■ TASK GOAL: Nothing but the lines below between the line holding "constructor for each" and the line holding "(R58, R59). -/", inclusive, should appear in the answer, each set down exactly.

TASK MATERIAL: Begin

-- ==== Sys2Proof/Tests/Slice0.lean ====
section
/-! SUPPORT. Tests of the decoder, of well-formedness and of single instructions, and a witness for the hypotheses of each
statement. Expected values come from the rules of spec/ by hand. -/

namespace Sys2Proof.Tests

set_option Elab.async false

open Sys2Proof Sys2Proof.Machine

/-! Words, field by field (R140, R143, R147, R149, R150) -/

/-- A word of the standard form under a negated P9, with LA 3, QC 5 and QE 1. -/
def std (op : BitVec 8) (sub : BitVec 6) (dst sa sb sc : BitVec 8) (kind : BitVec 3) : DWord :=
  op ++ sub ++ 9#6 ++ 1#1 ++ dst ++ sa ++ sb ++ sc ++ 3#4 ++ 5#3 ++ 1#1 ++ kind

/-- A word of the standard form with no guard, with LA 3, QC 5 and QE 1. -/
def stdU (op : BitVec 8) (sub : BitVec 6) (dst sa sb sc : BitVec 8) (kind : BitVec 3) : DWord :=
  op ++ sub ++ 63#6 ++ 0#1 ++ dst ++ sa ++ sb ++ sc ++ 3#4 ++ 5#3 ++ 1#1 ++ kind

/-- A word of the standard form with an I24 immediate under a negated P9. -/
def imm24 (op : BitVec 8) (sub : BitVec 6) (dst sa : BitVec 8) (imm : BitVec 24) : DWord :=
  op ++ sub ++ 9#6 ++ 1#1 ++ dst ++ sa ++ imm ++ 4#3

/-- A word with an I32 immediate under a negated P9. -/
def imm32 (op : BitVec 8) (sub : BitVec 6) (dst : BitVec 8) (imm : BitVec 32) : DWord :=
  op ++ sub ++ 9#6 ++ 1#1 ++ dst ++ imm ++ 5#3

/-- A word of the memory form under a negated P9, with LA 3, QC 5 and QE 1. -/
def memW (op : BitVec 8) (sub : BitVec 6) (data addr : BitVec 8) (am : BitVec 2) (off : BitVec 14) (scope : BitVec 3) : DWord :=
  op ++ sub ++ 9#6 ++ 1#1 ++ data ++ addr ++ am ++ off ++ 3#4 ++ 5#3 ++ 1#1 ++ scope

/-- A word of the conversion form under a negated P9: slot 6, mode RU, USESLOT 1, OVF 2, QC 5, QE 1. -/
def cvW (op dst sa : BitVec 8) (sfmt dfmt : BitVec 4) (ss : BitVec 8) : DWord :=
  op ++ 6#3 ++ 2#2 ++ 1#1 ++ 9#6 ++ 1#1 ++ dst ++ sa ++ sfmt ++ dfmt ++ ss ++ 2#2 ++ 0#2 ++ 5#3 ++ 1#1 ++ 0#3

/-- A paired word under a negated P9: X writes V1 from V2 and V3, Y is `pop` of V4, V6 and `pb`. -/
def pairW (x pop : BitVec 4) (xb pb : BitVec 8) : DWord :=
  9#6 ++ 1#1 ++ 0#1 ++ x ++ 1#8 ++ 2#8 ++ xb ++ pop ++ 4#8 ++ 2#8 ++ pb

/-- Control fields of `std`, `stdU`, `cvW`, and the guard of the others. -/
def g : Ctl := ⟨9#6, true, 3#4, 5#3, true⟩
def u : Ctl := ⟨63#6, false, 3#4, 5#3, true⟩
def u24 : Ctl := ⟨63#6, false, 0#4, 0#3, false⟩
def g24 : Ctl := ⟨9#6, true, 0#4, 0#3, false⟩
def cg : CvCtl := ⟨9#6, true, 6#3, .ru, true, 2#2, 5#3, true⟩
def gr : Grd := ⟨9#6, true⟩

TASK MATERIAL: End
TASK MATERIAL: Begin

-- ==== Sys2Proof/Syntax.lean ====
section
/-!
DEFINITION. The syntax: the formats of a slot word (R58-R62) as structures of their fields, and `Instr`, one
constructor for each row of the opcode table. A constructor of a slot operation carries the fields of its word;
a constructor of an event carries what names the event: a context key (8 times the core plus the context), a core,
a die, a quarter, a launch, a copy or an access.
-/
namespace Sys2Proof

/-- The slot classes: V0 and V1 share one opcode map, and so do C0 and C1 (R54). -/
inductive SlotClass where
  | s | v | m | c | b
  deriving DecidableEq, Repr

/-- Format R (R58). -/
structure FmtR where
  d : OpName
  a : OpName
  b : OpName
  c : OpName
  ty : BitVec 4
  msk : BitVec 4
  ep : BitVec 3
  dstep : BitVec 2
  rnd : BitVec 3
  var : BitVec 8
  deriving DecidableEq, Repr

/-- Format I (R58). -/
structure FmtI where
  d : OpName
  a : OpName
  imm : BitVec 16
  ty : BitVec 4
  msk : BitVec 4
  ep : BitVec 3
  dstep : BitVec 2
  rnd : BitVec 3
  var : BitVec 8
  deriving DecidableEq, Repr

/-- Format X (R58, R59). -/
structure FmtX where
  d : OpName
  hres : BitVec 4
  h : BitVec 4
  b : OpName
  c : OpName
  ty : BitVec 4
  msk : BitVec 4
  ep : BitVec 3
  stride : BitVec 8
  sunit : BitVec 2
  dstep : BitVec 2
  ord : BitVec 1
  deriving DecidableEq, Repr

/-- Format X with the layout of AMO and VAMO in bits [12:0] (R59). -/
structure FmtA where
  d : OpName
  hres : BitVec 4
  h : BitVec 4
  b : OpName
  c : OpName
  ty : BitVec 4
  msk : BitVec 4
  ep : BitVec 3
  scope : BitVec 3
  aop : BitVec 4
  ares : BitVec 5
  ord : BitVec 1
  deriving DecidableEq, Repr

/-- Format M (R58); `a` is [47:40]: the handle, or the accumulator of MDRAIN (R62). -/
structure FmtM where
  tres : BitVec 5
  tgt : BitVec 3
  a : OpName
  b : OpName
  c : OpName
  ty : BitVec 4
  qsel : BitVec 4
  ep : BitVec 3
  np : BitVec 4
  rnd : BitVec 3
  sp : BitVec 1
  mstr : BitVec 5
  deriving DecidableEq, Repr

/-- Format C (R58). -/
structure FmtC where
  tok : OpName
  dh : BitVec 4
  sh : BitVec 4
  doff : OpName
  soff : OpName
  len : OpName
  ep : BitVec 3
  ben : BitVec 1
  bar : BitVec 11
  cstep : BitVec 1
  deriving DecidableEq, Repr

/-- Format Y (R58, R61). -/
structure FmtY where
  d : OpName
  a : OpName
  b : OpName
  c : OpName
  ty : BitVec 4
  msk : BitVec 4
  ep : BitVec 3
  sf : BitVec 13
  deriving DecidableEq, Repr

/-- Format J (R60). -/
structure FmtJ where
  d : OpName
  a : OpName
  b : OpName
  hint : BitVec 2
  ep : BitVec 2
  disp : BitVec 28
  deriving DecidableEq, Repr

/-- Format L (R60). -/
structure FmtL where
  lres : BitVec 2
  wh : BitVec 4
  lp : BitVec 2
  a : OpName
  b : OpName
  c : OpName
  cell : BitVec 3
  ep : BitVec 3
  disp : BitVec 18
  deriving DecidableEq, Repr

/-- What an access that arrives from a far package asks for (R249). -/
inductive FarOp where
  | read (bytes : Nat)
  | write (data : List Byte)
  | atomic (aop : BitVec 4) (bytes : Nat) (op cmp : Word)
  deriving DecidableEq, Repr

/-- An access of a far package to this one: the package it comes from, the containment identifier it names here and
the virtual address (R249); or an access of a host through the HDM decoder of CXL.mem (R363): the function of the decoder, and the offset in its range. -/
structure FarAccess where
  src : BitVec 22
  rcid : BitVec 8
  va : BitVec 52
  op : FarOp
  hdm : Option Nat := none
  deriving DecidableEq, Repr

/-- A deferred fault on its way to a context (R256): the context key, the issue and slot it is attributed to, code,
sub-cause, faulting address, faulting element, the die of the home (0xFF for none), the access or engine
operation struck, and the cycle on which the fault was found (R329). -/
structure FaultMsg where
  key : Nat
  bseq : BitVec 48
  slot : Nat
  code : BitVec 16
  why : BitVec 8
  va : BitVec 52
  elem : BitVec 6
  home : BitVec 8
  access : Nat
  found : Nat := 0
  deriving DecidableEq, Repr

TASK MATERIAL: End

■ RESPONSE AREA:
constructor for each row of the opcode table. A constructor of a slot operation carries the fields of its word;
a constructor of an event carries what names the event: a context key (8 times the core plus the context), a core,
a die, a quarter, a launch, a copy or an access.
-/
namespace Sys2Proof

/-- The slot classes: V0 and V1 share one opcode map, and so do C0 and C1 (R54). -/
inductive SlotClass where
  | s | v | m | c | b
  deriving DecidableEq, Repr

/-- Format R (R58). -/
structure FmtR where
  d : OpName
  a : OpName
  b : OpName
  c : OpName
  ty : BitVec 4
  msk : BitVec 4
  ep : BitVec 3
  dstep : BitVec 2
  rnd : BitVec 3
  var : BitVec 8
  deriving DecidableEq, Repr

/-- Format I (R58). -/
structure FmtI where
  d : OpName
  a : OpName
  imm : BitVec 16
  ty : BitVec 4
  msk : BitVec 4
  ep : BitVec 3
  dstep : BitVec 2
  rnd : BitVec 3
  var : BitVec 8
  deriving DecidableEq, Repr

/-- Format X (R58, R59). -/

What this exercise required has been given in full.